◆ Problem statement ◆
Give back an exact copy of the lines from the start of the material through the line bearing "so := modAt". Include both ends and nothing else.

◆ The input ◆
□ □ □ □
-- ==== Sys2Proof/Machine/FieldIo.lean ====
section
/-! DEFINITION. The field die: outputs and their verdicts, L+ supervision, digital, analogue and pulse channels, and the direct
commands of outputs (chapter 14). -/
namespace Sys2Proof.Machine
open Sys2Proof

/-! ## Outputs -/

/-- Number of an output in records and in `FIO.LATCH_CLEAR`: SO 0–11, GO 12–19, TS 20–23 (R522, R651). -/
def outNo : OutputId → Nat
  | .so n => n % 12
  | .go n => 12 + n % 8
  | .ts n => 20 + n % 4

/-- Supply that serves output number `i`: 0 L+A, 1 L+B (chapter 02). -/
def outSupply (i : Nat) : Nat :=
  if i < 12 then i / 6 else if i < 20 then (i - 12) / 4 else (i - 20) / 2

/-- State of output number `i`. -/
def FieldState.out (f : FieldState) (i : Nat) : OutputState :=
  if i < 12 then f.so.getD i {} else if i < 20 then f.go.getD (i - 12) {} else f.ts.getD (i - 20) {}

/-- Change output number `i`. -/
def modOut (i : Nat) (f : OutputState → OutputState) (s : State) : State :=
  let g := s.field
  { s with field :=
      if i < 12 then { g with so := modAt g.so i f }
      else if i < 20 then { g with go := modAt g.go (i - 12) f } else { g with ts := modAt g.ts (i - 20) f } }

/-- The supply of output `i` is held by supervision or missing (R523, R525). -/
def State.supplyHeld (s : State) (i : Nat) : Bool :=
  let l := s.field.lplus.getD (outSupply i) {}
  l.held || l.missing

/-- USED of an output's configuration; a TS is always in use. -/
def State.outUsed (s : State) (i : Nat) : Bool :=
  if i < 12 then (s.pn (0x0D10 + i)).testBit 31 else if i < 20 then (s.pn (0x0D20 + i - 12)).testBit 31 else true

/-- OPEN_CHECK of an output's configuration. -/
def State.openCheck (s : State) (i : Nat) : Bool :=
  if i < 12 then (s.pn (0x0D10 + i)).testBit 30 else if i < 20 then (s.pn (0x0D20 + i - 12)).testBit 29 else false

/-- Output `i` is commanded on: AC0's command and the guard die's enable for SO, a duty for GO, always for TS. -/
def State.outCommanded (s : State) (i : Nat) : Bool :=
  if i < 12 then s.commanded i && s.guardEnable i else if i < 20 then s.field.goDuty.getD (i - 12) 0 != 0 else true

/-- Command of an output withdrawn; a contactor output opens its strand (R520, R524). -/
def withdrawOut (i : Nat) (s : State) : State :=
  if i < 12 then
    let s := (List.range 4).foldl (fun s k => if s.soPos k = i ∨ s.soNeg k = i then openStrand k s else s) s
    let s := commandOff i s
    { s with field := { s.field with soCmd := maskSet s.field.soCmd i false } }
  else if i < 20 then
    { s with field := { s.field with goDuty := setAt s.field.goDuty (i - 12) 0, goCmd := setAt s.field.goCmd (i - 12) 0 } }
  else s

/-- Low-pole duty of a safety output that is on, %: full for PULL_IN ms after the switch-on, then the economiser's hold
duty referred to 24 V (R515). -/
def State.holdDuty (s : State) (x : Nat) : Nat :=
  let w := s.pn (0x0D10 + x)
  let mv := (s.field.lplus.getD (outSupply x) {}).mv
  if !w.testBit 29 ∨ s.time.now < (s.field.so.getD x {}).onSince + 1000 * bits w 15 0 ∨ mv = 0 then 100
  else min 100 (bits w 23 16 * 24000 / mv)
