/-- One completed sample of the clock loop. -/
def traceStep (n at' : Nat) (s : State) : State :=
  let t := s.loop.trace
  if t.clock ≠ n ∨ t.state = 0 ∨ t.state = 3 then s else
  let recorded := t.tick % t.decimation == 0
  let vals := s.traceValues t
  let chan := if t.kind < 2 then none else s.readPoint (t.channels.getD t.arg 0)
  let fire := t.state == 1 && t.triggers at' recorded chan
  let s := modTrace (fun t => { t with tick := t.tick + 1, prev := chan }) s
  if t.state = 4 then
    if recorded then
      (List.range 8).foldl (fun s c => if t.channels.getD c 0 = 0 then s else streamPush c (vals.getD c 0) s) s
    else s
  else if fire then
    let pre := if t.kind = 0 then 0 else t.pre
    let held := min pre t.samples.length
    let s := modTrace (fun t => { t with
      state := 2, samples := t.samples.drop (t.samples.length - held) ++ [vals], preHeld := held, postLeft := 4095 - pre,
      trigTime := at' }) s
    let s := raise 0x99 0 6 n [] (if t.kind = 1 then routeTrace t.arg false s else s)
    if 4095 - pre = 0 then traceFreeze s else s
  else if t.state = 1 then
    if recorded then modTrace (fun t =>
      { t with samples := let l := t.samples ++ [vals]; l.drop (l.length - t.pre) }) s else s
  else if recorded then
    let s := modTrace (fun t => { t with samples := t.samples ++ [vals], postLeft := t.postLeft - 1 }) s
    if t.postLeft = 1 then traceFreeze s else s
  else s

/-! ## A sample -/

/-- Loops run in this mode (R451). -/
def State.loopsRun (s : State) : Bool :=
  s.alive && (match s.sys.mode with | .standby | .run | .service | .lockout | .hollow => true | _ => false)

/-- A computation that did not finish (R452, R453). -/
def loopOverrun (n : Nat) (w : List Nat) (s : State) : State :=
  let s := modLoop n (fun l =>
    let l := { l with totalOverruns := min 32767 (l.totalOverruns + 1), overruns := min 255 (l.overruns + 1) }
    { l with nodes := setAt l.nodes 12 l.counts }) s
  let s := raise 0x91 0 6 n [] s
  let limit := if bits (word w 0) 3 0 = 0 then s.pn 0x0B01 else bits (word w 0) 3 0
  if limit ≤ (s.loopOf n).overruns ∧ (s.loopOf n).mode ≠ .hold then raise 0x92 0 6 n [] (holdLoop n s) else s

/-- Status bits that do not come from the law: OVERRUN, HOLLOW_STOPPED, TRACKING, TARGET_FAULT. -/
def LoopState.standing (l : LoopState) : Nat :=
  bit (l.overruns != 0) * 2 ^ 10 + bit l.hollowStopped * 2 ^ 9 + bit (l.mode == .track) * 2 ^ 8 + bit l.targetFault * 2 ^ 7

/-- A sample skipped for an invalid input (R433). -/
def loopSkip (n : Nat) (spBad pvBad : Bool) (s : State) : State :=
  let s := modLoop n (fun l =>
    let l := { l with invalids := min 255 (l.invalids + 1) }
    let st : Nat := l.standing + bit spBad * 2 ^ 5 + bit pvBad * 2 ^ 4
    { l with nodes := setAt (setAt l.nodes 12 l.counts) 11 (st : Int) }) s
  let s := raise 0x93 0 6 n [] s
  if s.pn 0x0B02 ≤ (s.loopOf n).invalids then raise 0x94 0 6 n [] (holdLoop n s) else s

/-- The sample's results enter the loop and its nodes (R455). -/
def LoopState.take (free : Nat) (w : List Nat) (sp pv : Option Rat) (c : LoopCalc) (ffBad : Bool) (at' delay : Nat) (lim : Nat)
    (l : LoopState) : LoopState :=
  let node := nodeValue free
  let inv := fun (v : Option Rat) => match v with | some x => node x | none => -2147483648
  let st : Nat := l.standing + bit ffBad * 2 ^ 6 + bit (sp.isNone && pv.isSome) * 2 ^ 5 + bit pv.isNone * 2 ^ 4 + bit c.held * 2 ^ 3 +
    bit (l.mode == .auto && c.u != c.w) * 2 ^ 2 + lim / 2 % 2 * 2 + lim % 2
  let l := { l with
    words := w, overruns := 0, invalids := if sp.isNone ∨ pv.isNone then l.invalids else 0, samples := (l.samples + 1) % 2 ^ 31,
    integ := c.integ, deriv := c.d, xPrev := c.x, uPrev := c.u, preset := false, ffLast := c.ff,
    spLast := sp.getD l.spLast, pvLast := pv.getD l.pvLast, atLimit := lim, actedAt := at' + delay / 1000 }
  { l with nodes :=
      [inv sp, inv pv, inv c.e, node c.p, node c.integ, node c.d, node c.ff, node c.v, node c.u, node l.manual,
       (loopModeCode l.mode : Int), (st : Int), l.counts, ((delay - delay % 25 : Nat) : Int),
       (((at' + delay / 1000) % 2 ^ 31 : Nat) : Int), (l.samples : Int)] }

/-- A completed sample: the law, the write, the nodes and the events. -/
def loopComplete (n : Nat) (w : List Nat) (sp pv : Option Rat) (want : Option Rat) (at' delay : Nat) (s : State) : State :=
  let l := s.loopOf n
  let ffId := bits (word w 2) 23 0
  let ffv := if ffId = 0 then some 0 else s.readPoint ffId
  let ff : Rat := match ffv with | some x => roundF32 (wFfGain w * (x : Rat)) | none => l.ffLast
  let c := l.law s w sp pv ff (want.getD l.uPrev)
  let lim := bit (decide (c.u ≤ wOutMin w) || c.capMin) + 2 * bit (decide (wOutMax w ≤ c.u) || c.capMax)
  let s := writeTarget' (word w 0) (some (min 10000 (roundRat c.u).toNat)) s
  let first := l.mode == .auto && l.preset && (decide (c.v < wOutMin w) || decide (wOutMax w < c.v))
  let s := { modLoop n (·.take s.free w sp pv c ffv.isNone at' delay lim) s with free := s.free + 1 }
  let s := if first then raise 0x97 0 6 n [] s else s
  let s := if lim != l.atLimit then raise 0x95 0 6 n [] s else s
  traceStep n at' s

/-- The turn of loop `n` at an instant: each loop samples once there, in rising loop number (R423, R424). -/
def State.loopTurn (s : State) (n at' : Nat) : Bool :=
  match s.loop.last with
  | none => true
  | some (t, m) => decide (t < at' ∨ (t = at' ∧ m < n))
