/-! ## Limits and own standing (R595 to R597) -/

/-- Whether strand `k` publishes limits. -/
def State.strandOffers (s : State) (k : Nat) : Bool :=
  let t := s.tripOf k
  s.connected k && !t.guardLatch && !t.ac0Latch && t.active == 0 && !s.disp.duplicate

/-- Published limits of strand `k`, in 100 W: discharge and charge (R597). -/
def State.offered (s : State) (k : Nat) : Nat × Nat :=
  match s.strandPoint 0x20 k with
  | some v =>
    if s.strandOffers k then
      let w := fun (ma : Nat) => min 65535 (s.pn 0x110E * ma * v.toNat / 10000000000)
      (w (s.limits k).1, w (s.limits k).2)
    else (0, 0)
  | none => (0, 0)

/-- The module's own STATUS as data. -/
def State.ownMember (s : State) : Member :=
  { id := s.moduleId,
    flags := bit (s.candidateOn s.segCh) + 2 * bit s.leadsSegment + 4 * bit s.leadsTrunk + 8 * bit s.ownSetpoint.isSome +
      16 * s.connMask,
    setpoint := s.ownSetpoint.getD 0,
    dis := (List.range 4).map (fun k => (s.offered k).1), chg := (List.range 4).map (fun k => (s.offered k).2),
    alloc := s.disp.allocW }

/-- A value in W as s16 in 100 W. -/
def hundreds (w : Int) : List Byte := s16Bytes (clampInt (-32768) 32767 (Int.tdiv w 100))

/-- The three blocks of limits and allocations that STATUS and SEG_DETAIL share. -/
def Member.blocks (m : Member) : List Byte :=
  m.dis.flatMap (leBytes 2) ++ m.chg.flatMap (leBytes 2) ++ m.alloc.flatMap hundreds

/-- The blocks read back. -/
def readBlocks (b : List Byte) (off : Nat) : List Nat × List Nat × List Int :=
  ((List.range 4).map (fun k => field b (off + 2 * k) 2), (List.range 4).map (fun k => field b (off + 8 + 2 * k) 2),
   (List.range 4).map (fun k => 100 * s16Of (field b (off + 16 + 2 * k) 2)))

/-! ## Frames (R590) -/

/-- Post a dispatch frame, padded to 64 bytes, with a deadline `share` tenths of the cycle from now. -/
def postDispatch (ch prio type share : Nat) (data : List Byte) (s : State) : State :=
  let id := s.pn 0x1107 * 2 ^ 24 + type * 2 ^ 20 + s.moduleId
  let f : CanFrame := { id := id, extended := true, fd := true, data := padTo 64 data }
  let d : TxDesc := { frame := f, kind := .dispatch, deadline := some (s.time.now + 100 * share * s.cycleMs) }
  if s.canRuns ch then (postTx ch prio d s).1 else s

/-- STATUS of the cycle. -/
def sendStatus (s : State) : State :=
  let m := s.ownMember
  postDispatch s.segCh 0 1 2 (leBytes 2 s.disp.cycle ++ leBytes 1 (modeCode s.sys.mode) ++ leBytes 1 m.flags ++
    leBytes 4 (s.pn 0x1104) ++ s32Bytes m.setpoint ++ serial8 ++ m.blocks) s

/-- Frames still waiting on a channel from the cycle before: the one that may be on the bus is cancelled, the others withdrawn
(R565). -/
def cancelDispatch (ch : Nat) (s : State) : State :=
  let at' := (s.canOf ch).offered (1000 * s.time.now)
  let flag := fun (d : TxDesc) => if d.kind = .dispatch then { d with cancel := true } else d
  let keep := fun (l : List TxDesc) => l.filter (fun d => d.kind != .dispatch)
  s.modCan ch (fun k => { k with tx := (List.range 4).map (fun p =>
    match k.tx.getD p [] with
    | [] => []
    | d :: l => if at' = some p then flag d :: keep l else keep (d :: l)) })

/-! ## Ledger (R601) -/

/-- Whether the module holds the ledger entries of a module ID. -/
def State.holdsLedger (s : State) (id : Nat) : Bool :=
  if s.tier = 1 then id == s.moduleId
  else s.leadsTrunk || (s.leadsSegment && id / 256 == s.moduleId / 256)

/-- Refresh the four entries of a module. -/
def refreshLedger (m : Member) (s : State) : State :=
  if !s.holdsLedger m.id then s else
  let entry := fun (k : Nat) => LedgerEntry.mk (m.alloc.getD k 0) (100 * (m.dis.getD k 0 : Int)) (100 * (m.chg.getD k 0 : Int))
    s.time.now
  let put := fun (l : List (Nat × LedgerEntry)) (k : Nat) => assocSet (ledgerIndex m.id + k) (entry k) l
  modDisp (fun d => { d with ledger := (List.range 4).foldl put d.ledger }) s

/-- Entries the role no longer gives the module are dropped. -/
def pruneLedger (s : State) : State :=
  modDisp (fun d => { d with ledger := d.ledger.filter (fun e =>
    let id := 256 * (e.1 / 160) + e.1 / 4 % 40
    s.holdsLedger id) }) s

/-! ## Election (R592, R593) -/

/-- A frame with or without CANDIDATE was heard from a module. -/
def hearCandidate (id : Nat) (l : List Candidate) : List Candidate :=
  if l.any (·.id == id) then l.map (fun c => if c.id = id then { c with now := true } else c)
  else l ++ [{ id := id, now := true }]

/-- The cycle's step of one candidate; none once it has left. -/
def Candidate.step (c : Candidate) : Option Candidate :=
  if c.now then
    some { c with now := false, heard := min 3 (c.heard + 1), missed := 0, inSet := c.inSet || 3 ≤ c.heard + 1 }
  else if c.inSet && c.missed + 1 < 3 then some { c with heard := 0, missed := c.missed + 1 }
  else none

/-- Lowest module ID of a set, with the module's own where it is a candidate. -/
def electLead (own : Option Nat) (l : List Candidate) : Option Nat :=
  (l.filter (·.inSet)).foldl (fun a c => some (match a with | some x => min x c.id | none => c.id)) own

/-! ## Set-point (R596) -/

/-- Lowest-ID holder of a list of (ID, set-point in kW) pairs. -/
def lowestHolder (l : List (Nat × Int)) : Option (Nat × Int) :=
  l.foldl (fun a e => match a with | some x => if e.1 < x.1 then some e else some x | none => some e) none

/-- The top lead takes its target, and the set-point in force moves toward it by at most `DISP.RAMP` · `DISP.CYCLE`. -/
def takeTarget (h : Option Int) (s : State) : State :=
  let ramp : Int := ((s.pn 0x110F * s.cycleMs : Nat) : Int)
  modDisp (fun d =>
    let target := match h with | some kw => 1000 * kw | none => d.target
    { d with target := target, holderRun := if h.isSome then 0 else d.holderRun + 1, noSetpoint := d.noSetpoint && h.isNone,
             inForce := d.inForce + clampInt (-ramp) ramp (target - d.inForce) }) s

/-! ## Allocation (R598) -/

/-- Shares of a power among limits (discharge, charge) in W, rounded toward zero to `unit`, with what is not served. -/
def allocate (unit p : Int) (l : List (Int × Int)) : List Int × Int :=
  let sd := l.foldl (fun a e => a + e.1) 0
  let sc := l.foldl (fun a e => a + e.2) 0
  if 0 ≤ p then
    (l.map (fun e => if sd = 0 then 0 else if sd ≤ p then e.1 else Int.tdiv (p * e.1) (sd * unit) * unit), max 0 (p - sd))
  else
    (l.map (fun e => if sc = 0 then 0 else if sc ≤ -p then -e.2 else Int.tdiv (p * e.2) (sc * unit) * unit), min 0 (p + sc))

/-- SATURATED follows an unserved power, with event 0xEF where it is new. -/
def setSaturated (b : Bool) (s : State) : State :=
  let was := s.disp.saturated
  let s := modDisp (fun d => { d with saturated := b }) s
  if b && !was then raiseDisp 0xEF s.moduleId s.segCh s else s

/-- Frames of at most `n` entries of `k` bytes: the allocations of SEG_ALLOC and ALLOC; `fuel` bounds their number. -/
def postAllocs (ch type n k : Nat) : Nat → List (List Byte) → State → State
  | 0, _, s => s
  | _ + 1, [], s => s
  | fuel + 1, l, s =>
    let part := l.take n
    postAllocs ch type n k fuel (l.drop n)
      (postDispatch ch 2 type (if type = 3 then 2 else 4) (leBytes 2 s.nextCycle ++ leBytes 1 part.length ++ [0] ++ part.flatten) s)

/-- Limits of a member's strands, W. -/
def Member.strands (m : Member) : List (Int × Int) :=
  (List.range 4).map (fun k => (100 * (m.dis.getD k 0 : Int), 100 * (m.chg.getD k 0 : Int)))
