-- ==== Sys2Proof/Safety.lean ====
section
/-! DEFINITION. What counts as a safe run, and the terms the statements use. -/
namespace Sys2Proof.Machine
open Sys2Proof

/-- A step that neither faults nor is refused. -/
def Completes (o : Host.Outcome State Fault Refusal) : Prop := ∃ t, o = .next t

/-- A state without the event router, the silt log and the trace: what an event alone does not change (R45). -/
def State.calm (s : State) : State := { s with router := [], silt := {}, loop := { s.loop with trace := {} } }

/-- Commands of an opcode are served: step 11 of the start is past, and the mode takes them (R117, R120, R159). -/
def State.serves (s : State) (op : Nat) (modes : List Mode) : Bool := s.sys.ready && s.opAllowed op modes && !s.time.quiesced

/-- One row of R159: the opcode, the command, its modes, and the payloads whose length it allows. -/
structure HostRow where
  op : Nat
  make : Port → Half → List Byte → Instr
  modes : List Mode
  lengthOk : List Byte → Bool

/-- Lengths from `a` to `b`. -/
def within (a b : Nat) (pl : List Byte) : Bool := a ≤ pl.length && pl.length ≤ b

/-- The opcode table of R159, with the lengths of the chapters it names; "all" is every mode in which the 0x00xx to 0x09xx
blocks are not narrowed by R117 and R120. -/
def hostRows : List HostRow :=
  [⟨0x0001, .getIdentity, modesAll, within 0 0⟩, ⟨0x0002, .getStatus, modesAll, within 0 0⟩,
   ⟨0x0003, .echo, modesAll, within 0 4092⟩,
   ⟨0x0101, .requestMode, modesFive, within 4 4⟩, ⟨0x0110, .connectStrands, [.run], within 4 4⟩,
   ⟨0x0111, .disconnectStrands, modesFive, within 4 4⟩, ⟨0x0120, .lockoutResetArm, [.lockout], within 0 0⟩,
   ⟨0x0130, .resetModule, modesAll, within 0 0⟩,
   ⟨0x0201, .readPoints, modesAll, fun pl => within 8 4084 pl && pl.length == 4 + 4 * field pl 0 2⟩,
   ⟨0x0202, .subscribePoints, modesAll, fun pl => within 8 1032 pl && pl.length == 8 + 4 * field pl 4 2⟩,
   ⟨0x0203, .readSnapshot, modesAll, within 8 8⟩,
   ⟨0x0301, .readParam, modesAll, fun pl => within 6 2050 pl && pl.length == 4 + 2 * field pl 2 2⟩] ++
  [⟨0x0310, .stageParam, modesAll, within 4 4096⟩, ⟨0x0311, .checkStage, modesAll, within 0 0⟩,
   ⟨0x0312, .fordApply, modesAll, within 12 12⟩, ⟨0x0313, .discardStage, modesAll, within 4 4⟩,
   ⟨0x0320, .unlockSafetySet, [.service], fun pl => within 14 24 pl && pl.length == 8 + field pl 0 1⟩,
   ⟨0x0401, .loopSetMode, modesWork, within 4 4⟩, ⟨0x0402, .loopSetManual, modesWork, within 8 8⟩,
   ⟨0x0410, .traceArm, modesWork, within 44 44⟩, ⟨0x0411, .traceRead, modesWork, within 8 8⟩,
   ⟨0x0501, .siltInfo, modesAll, within 0 0⟩, ⟨0x0502, .siltRead, modesAll, within 8 8⟩,
   ⟨0x0510, .changeLogRead, modesAll, within 8 8⟩] ++
  [⟨0x0601, .updBegin, modesAll, within 260 260⟩, ⟨0x0603, .updProgress, modesAll, within 0 0⟩,
   ⟨0x0604, .updVerify, modesAll, within 0 0⟩, ⟨0x0605, .updHandover, [.standby, .run, .service], within 4 4⟩,
   ⟨0x0606, .updConfirm, modesAll, within 4 4⟩, ⟨0x0607, .updAbort, modesAll, within 4 4⟩,
   ⟨0x0701, .marchTest, [.service], within 8 8⟩, ⟨0x0702, .proofTestFeed, modesFive, within 0 0⟩,
   ⟨0x0703, .openWireTest, [.standby, .run, .service], within 4 4⟩, ⟨0x0801, .bankStatus, modesAll, within 0 0⟩,
   ⟨0x0802, .bankRead, modesAll, within 8 8⟩, ⟨0x0901, .satCommand, [.service], within 20 20⟩,
   ⟨0x0902, .satIdentity, modesWork, within 4 4⟩]

end Sys2Proof.Machine
end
□ □ □ □
◆ Result ◆
-- ==== Sys2Proof/Machine/FieldIo.lean ====
section
/-! DEFINITION. The field die: outputs and their verdicts, L+ supervision, digital, analogue and pulse channels, and the direct
commands of outputs (chapter 14). -/
namespace Sys2Proof.Machine
open Sys2Proof

/-! ## Outputs -/

/-- Number of an output in records and in `FIO.LATCH_CLEAR`: SO 0–11, GO 12–19, TS 20–23 (R522, R651). -/
def outNo : OutputId → Nat
  | .so n => n % 12
  | .go n => 12 + n % 8
  | .ts n => 20 + n % 4

/-- Supply that serves output number `i`: 0 L+A, 1 L+B (chapter 02). -/
def outSupply (i : Nat) : Nat :=
  if i < 12 then i / 6 else if i < 20 then (i - 12) / 4 else (i - 20) / 2

/-- State of output number `i`. -/
def FieldState.out (f : FieldState) (i : Nat) : OutputState :=
  if i < 12 then f.so.getD i {} else if i < 20 then f.go.getD (i - 12) {} else f.ts.getD (i - 20) {}

/-- Change output number `i`. -/
def modOut (i : Nat) (f : OutputState → OutputState) (s : State) : State :=
  let g := s.field
  { s with field :=
      if i < 12 then { g with so := modAt g.so i f }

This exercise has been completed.